Теперь расскажу, каким образом ты в печати будешь от меня же узнавать о подвигах этих вшивых и сморщенных героев. В нашем артиллерийском штабе, состоящем, как я, кажется, писал вам, из людей очень хороших и порядочных, родилась мысль издавать военный журнал, с целью поддерживать хороший дух в войске, журнал дешевый (по 3 р.) и популярный, чтобы его читали солдаты. Мы написали проект журнала и представили его князю. Ему очень понравилась эта мысль, и он представил проект и пробный листок, который мы тоже составили, на разрешение государя . Деньги для издания авансируем я и Столыпин. Я избран редактором вместе с одним господином Константиновым, который издавал «Кавказ» и человек опытный в этом деле. В журнале будут помещаться описания сражений, не такие сухие и лживые, как в других журналах. Подвиги храбрости, биографии и некрологи хороших людей и преимущественно из темненьких; военные рассказы, солдатские песни, популярные статьи об инженерном, артиллерийском искусстве и т. д. Штука эта мне очень нравится: во-первых, я люблю эти занятия, а во-вторых, надеюсь, что журнал будет полезный и не совсем скверный. Все это еще предположения до тех пор, пока не узнаем ответа государя, а я, признаюсь, боюсь за него: в пробном листке, который послан в Петербург, мы неосторожно поместили 2 статьи, одна моя, другая Ростовцева, не совсем православные . Для этой же штуки мне и нужны 1500 р., которые лежат в приказе и которые я просил Валерьяна прислать мне. Так как я уже проболтался тебе об этом, то передай и ему. Передай кстати Валерьяну, что я на днях имел счастье представляться его бывшему генералу , что он ужасно стар, что, несмотря на то, что он это скрывает, я убежден, что [у] него песок из ж… сыпется, что под Алмой он вел себя столько же храбро — сколько и глупо. Между прочим, об нем очень спрашивал.
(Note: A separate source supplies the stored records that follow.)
-- ==== Sys2Proof/Machine/Shares.lean ====
section
/-!
DEFINITION. Shares of bandwidth and energy: the refill of a die's buckets (R420, R421), a request that waits at its port (R419), the
subnetworks (R423), and the end of a budget period (R425, R426).
-/
namespace Sys2Proof.Machine

/-! ## Refill (R420) -/

/-- TOKEN_REFILL: a period of 1024 cycles of the die has ended (R420). -/
def execTokenRefill (die : Fin 8) (s : State) : Host.Outcome State Fault Refusal :=
  agent (do
    enabled (← see fun s => decide ((s.dies.get die).period + 1024 ≤ s.now))
    upd fun s => { s with dies := s.dies.set die (refillDie s die) }) s

/-! ## Waiting requests (R419) -/

/-- BANDWIDTH_REQUEST: a request that waits at a tile's port leaves: its instruction starts again and pays (R419, R368). An engine's request
leaves with the next step of its block. -/
def execBandwidthRequest (t : TileNo) (s : State) : Host.Outcome State Fault Refusal :=
  agent (do
    let c ← present (← see fun s => ([0, 1] : List SlotNo).find? (mayLeave s t))
    modCtx t c fun x => { x with wait := x.wait.map fun w => { w with kind := .again } }) s

/-- The buffers of subnetwork k of a router report an occupancy: 0 below one-eighth, 2 above three-quarters, 1 between. -/
def Tile.report (x : Tile) (k : Fin 4) (l now : Nat) : Tile :=
  if (x.occ.get k).1 = min l 2 then x else { x with occ := x.occ.set k (min l 2, now) }

/-- SUBNETWORK_POWER: a router powers subnetwork k + 1 up, k being `input.value`, once its buffers on subnetwork k have stayed above three-quarters
full for 256 cycles, or powers it down once its own have been below one-eighth for 4096; subnetwork 0 is always on. With `input.nums` the
buffers of subnetwork k report a new occupancy instead (R423, log 125). -/
def execSubnetworkPower (t : TileNo) (up : Bool) (s : State) : Host.Outcome State Fault Refusal :=
  agent (do
    let s ← see id
    let x := s.tile t
    match s.input.nums with
    | l :: _ => modTile t fun x => x.report ⟨s.input.value % 4, Nat.mod_lt _ (by decide)⟩ l s.now
    | [] =>
      if h : s.input.value < 3 then do
        let k : Fin 4 := ⟨s.input.value, by omega⟩
        let n : Fin 4 := ⟨s.input.value + 1, by omega⟩
        if up then do
          enabled (x.subs.get k && !x.subs.get n && (x.occ.get k).1 == 2 && decide ((x.occ.get k).2 + 256 ≤ s.now))
          modTile t fun x => { x with subs := x.subs.set n true, occ := x.occ.set n (0, s.now) }
        else do
          enabled (x.subs.get n && (x.occ.get n).1 == 0 && decide ((x.occ.get n).2 + 4096 ≤ s.now))
          modTile t fun x => { x with subs := x.subs.set n false }
      else exit .idle) s

/-! ## Budgets (R425, R426) -/

/-- BUDGET_PERIOD_END: the period ended at a frame tick of an earlier cycle; charges of that cycle have counted in it (R425, R426). -/
def execBudgetPeriodEnd (q : Nat) (s : State) : Host.Outcome State Fault Refusal :=
  agent (do
    let q ← queueNo q
    let k ← see (·.queue q)
    let (cyc, at') ← present k.due
    enabled (← see fun s => decide (cyc < s.now))
    upd (State.closePeriod q at')) s

end Sys2Proof.Machine
end

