-- ==== Sys2Proof/Machine/Dispatch.lean ====
section
/-!
DEFINITION. The dispatch: one arm for every constructor of Instr.
-/
namespace Sys2Proof.Machine
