/-- JOIN of a group below 4096 by a context that is in none, where the group is dissolved or of the same job and not full, makes
it a member; LEAVE of its own group ends that; GBAR of the last arrival releases the barrier and goes on as an acquire of
every arrival, an earlier arrival waits, and a waiting member goes on once GEN has moved; WFE with the event flag set clears
it and goes on, and else sleeps; SEV sets the event flag of the job's contexts on its target tile. (R328, R330, R337, R338,
R347.) -/
def Obligations.GroupInstructions : Prop :=
  ∀ (s : State) (x : Ctx) (h : Hd) (a : Src) (u : Word),
    Ready s x → x.pred h.guard = true → Reads s x a u →
    (let g := s.group u.toNat
     (u.toNat < 4096 → x.grp = none → g.memb ≠ 65535 → (g.memb = 0 ∨ g.job = x.job) → exec (.join h a) s =
       .next (finish s x 1 true {} ((s.setGroup { g with job := x.job, memb := g.memb + 1 }).upMe fun y =>
         { y with grp := some u.toNat }))) ∧
     (u.toNat < 4096 → x.grp = some u.toNat →
       exec (.leave h a) s = .next (finish s x 1 true {} ((leaveGroup u.toNat s).upMe fun y => { y with grp := none })) ∧
       (x.wait = none → s.cancelled (clOf s.cur) x.job = false →
         (let r := releaseAt s.cur .dev s
          let g' := { g with arr := g.arr + 1, stamps := r.2.toList ++ g.stamps }
          (g.arr + 1 = g.memb →
            (let s1 := mergeAt s.cur g'.stamps (r.1.setGroup (releaseBarrier g'))
             exec (.gbar h a) s = .next (finish s x 1 true {} (s1.setTile s.cur { s1.tile s.cur with dcache := [] })))) ∧
          (g.arr + 1 ≠ g.memb → exec (.gbar h a) s = .next (waits s h 1 none (.gbar u.toNat g.gen) (r.1.setGroup g')))))) ∧
     (∀ n gen w, x.wait = some w → w.kind = .gbar n gen → (s.group n).gen ≠ gen →
       (let s1 := mergeAt s.cur (s.group n).past s
        exec (.gbar h a) s = .next (finish s x 1 true {} (s1.setTile s.cur { s1.tile s.cur with dcache := [] })))) ∧
     (¬(u.toNat < 4096) ∨ x.grp ≠ some u.toNat → exec (.leave h a) s = .next (preciseTrap s x .groupLimit u))) ∧
    (x.event = true →
      (let s1 := mergeAt s.cur x.evStamps s
       exec (.wfe h) s = .next (finish s x 1 true {}
         ((s1.setTile s.cur { s1.tile s.cur with dcache := [] }).upMe fun y => { y with event := false, evStamps := [] })))) ∧
    (x.event = false → exec (.wfe h) s = .next (waits s h 1 none .wfe s)) ∧
    (∀ hu : u.toNat < 384, ∃ s1 : State, exec (.sev h a) s = .next (finish s x 1 true {} s1) ∧ s1.mem = s.mem ∧
      ∀ (c : SlotNo) (y : Ctx), s.ctx? ⟨u.toNat, hu⟩ c = some y → ∃ z, s1.ctx? ⟨u.toNat, hu⟩ c = some z ∧
        z.event = (y.event || y.job == x.job) ∧ z = { y with event := z.event, evStamps := z.evStamps }) ∧
    (384 ≤ u.toNat → exec (.sev h a) s = .next (preciseTrap s x .reservedField u))

/-- QBIND of well-formed words binds the tile's endpoint, unless a resident context has it bound or the peer cannot be reached, or
an inbound entry of the own job with an arrival class that is not bound; QUNBIND of a binding the context holds and no block
uses removes it, and of one it does not hold does nothing; QDEPTH gives the depth word; TINV of a page-aligned range drops the
job's translations everywhere and completes as an acquire where no pin stands on the range. (R394, R411, R412, R413, R414,
R415.) -/
def Obligations.BindingInstructions : Prop :=
  ∀ (s : State) (x : Ctx) (h : Hd) (d : Dst) (a c : Src) (u v : Word),
    Ready s x → x.pred h.guard = true → Reads s x a u → Reads s x c v →
    (∀ b, bindWord u.toNat v.toNat = some b →
      (b.kind = 2 → (s.inw b.inb).v = true → (s.inw b.inb).job = x.job → (s.inw b.inb).bound = false →
        ((s.inw b.inb).arrk = 1 ∧ (x.sem b.sem).phaseMode = true ∨ (s.inw b.inb).arrk = 2 ∧ (x.sem b.sem).phaseMode = false) →
        exec (.qbind h a c) s = .next (finish s x 1 true {}
          (s.setInw b.inb { s.inw b.inb with bound := true, btile := s.cur, bsem := b.sem, bctx := x.num }))) ∧
      (b.kind ≠ 2 → boundHere s s.cur b.ep = false → (b.remote = false ∨ s.routed b.dev = true) →
        exec (.qbind h a c) s = .next (finish s x 1 true {} (bindEp s.cur b.ep
          { job := x.job, num := x.num, consumer := b.kind == 1, tile := b.tile, ep := b.rep,
            dev := if b.remote && b.dev != s.domain then some b.dev else none } (unbindEp s.cur b.ep s)))) ∧
      (b.kind ≠ 2 → boundHere s s.cur b.ep = true → exec (.qbind h a c) s = .next (preciseTrap s x .queueRebind u))) ∧
    (bindWord u.toNat v.toNat = none → exec (.qbind h a c) s = .next (preciseTrap s x .reservedField u)) ∧
    (∀ b, bindWord u.toNat 0 = some b →
      (holdsBinding s s.cur x b = false → exec (.qunbind h a) s = .next (finish s x 1 true {} s)) ∧
      (holdsBinding s s.cur x b = true → namesEp x b = false →
        exec (.qunbind h a) s = .next (finish s x 1 true {} (unbind s.cur b s))) ∧
      (holdsBinding s s.cur x b = true → namesEp x b = true → exec (.qunbind h a) s = .next (waits s h 1 none (.qunbind u) s))) ∧
    (∀ e : Fin 8, u.toNat = e.val →
      exec (.qdepth h d a) s = .next (finish s x 1 true { val := some (BitVec.ofNat 64 (depthWord s s.cur e x)) }
        (s.upMe (·.setDst d (BitVec.ofNat 64 (depthWord s s.cur e x)))))) ∧
    (u.toNat < 2 ^ 60 → u.toNat % 65536 = 0 → v.toNat % 65536 = 0 → (v ≠ 0 ∨ u = 0) →
      (let s1 := tlbInvalidate x.job u.toNat v.toNat (releaseAt s.cur .dev s).1
       let s2 := mergeAt s.cur [] s1
       (pinsOver s1 x.job u.toNat v.toNat = [] →
         exec (.tinv h a c) s = .next (finish s x 1 true {} (s2.setTile s.cur { s2.tile s.cur with dcache := [] }))) ∧
       (pinsOver s1 x.job u.toNat v.toNat ≠ [] →
         exec (.tinv h a c) s = .next (waits s h 1 none (.tinv (pinsOver s1 x.job u.toNat v.toNat)) s1))))
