-- ==== Sys2Proof/Laws/State.lean ====
section
/-!
SUPPORT. Updates of the state and of a context, field by field: what each leaves as it was, and what a context reads as after its slot
was changed.
-/
namespace Sys2Proof.Machine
Я, слава богу, здоров, живу весело и приятно с самых тех пор, как пришел из-за границы. Вообще все мое пребывание в армии разделяется на 2 периода, за границей скверный, — я был и болен, и беден, и одинок, — в границах приятный: я здоров, имею хороших приятелей, но все-таки беден, — деньги так и лезут.

Писать не пишу, но зато испытываю, как меня дразнит тетенька. Одно беспокоит меня: я 4-й год живу без женского общества, я могу совсем загрубеть и не быть способным к семейной жизни, которую я так люблю. Прощай же, бог знает, когда мы увидимся, ежели вы с Николенькой не вздумаете отъезжим полем завернуть как-нибудь из Тамбова в главную квартиру, а война, кажется, затянулась надолго. За Силистрию я, как и следовало, не представлен, а по линии получил подпоручика, чему очень доволен, а то у меня было слишком старое обличие для прапорщика, — стыдно было.

36. Н. А. Некрасову

1854 г. Декабря 19. Эски-Орда.

Милостивый государь Николай Алексеевич.

Или мои или ваши письма или те и другие — не доходят — иначе я не могу объяснить себе вашего 6-ти месячного молчания; l a между тем мне бы очень многое было интересно знать от вас. «Современника» тоже с августа я не получаю.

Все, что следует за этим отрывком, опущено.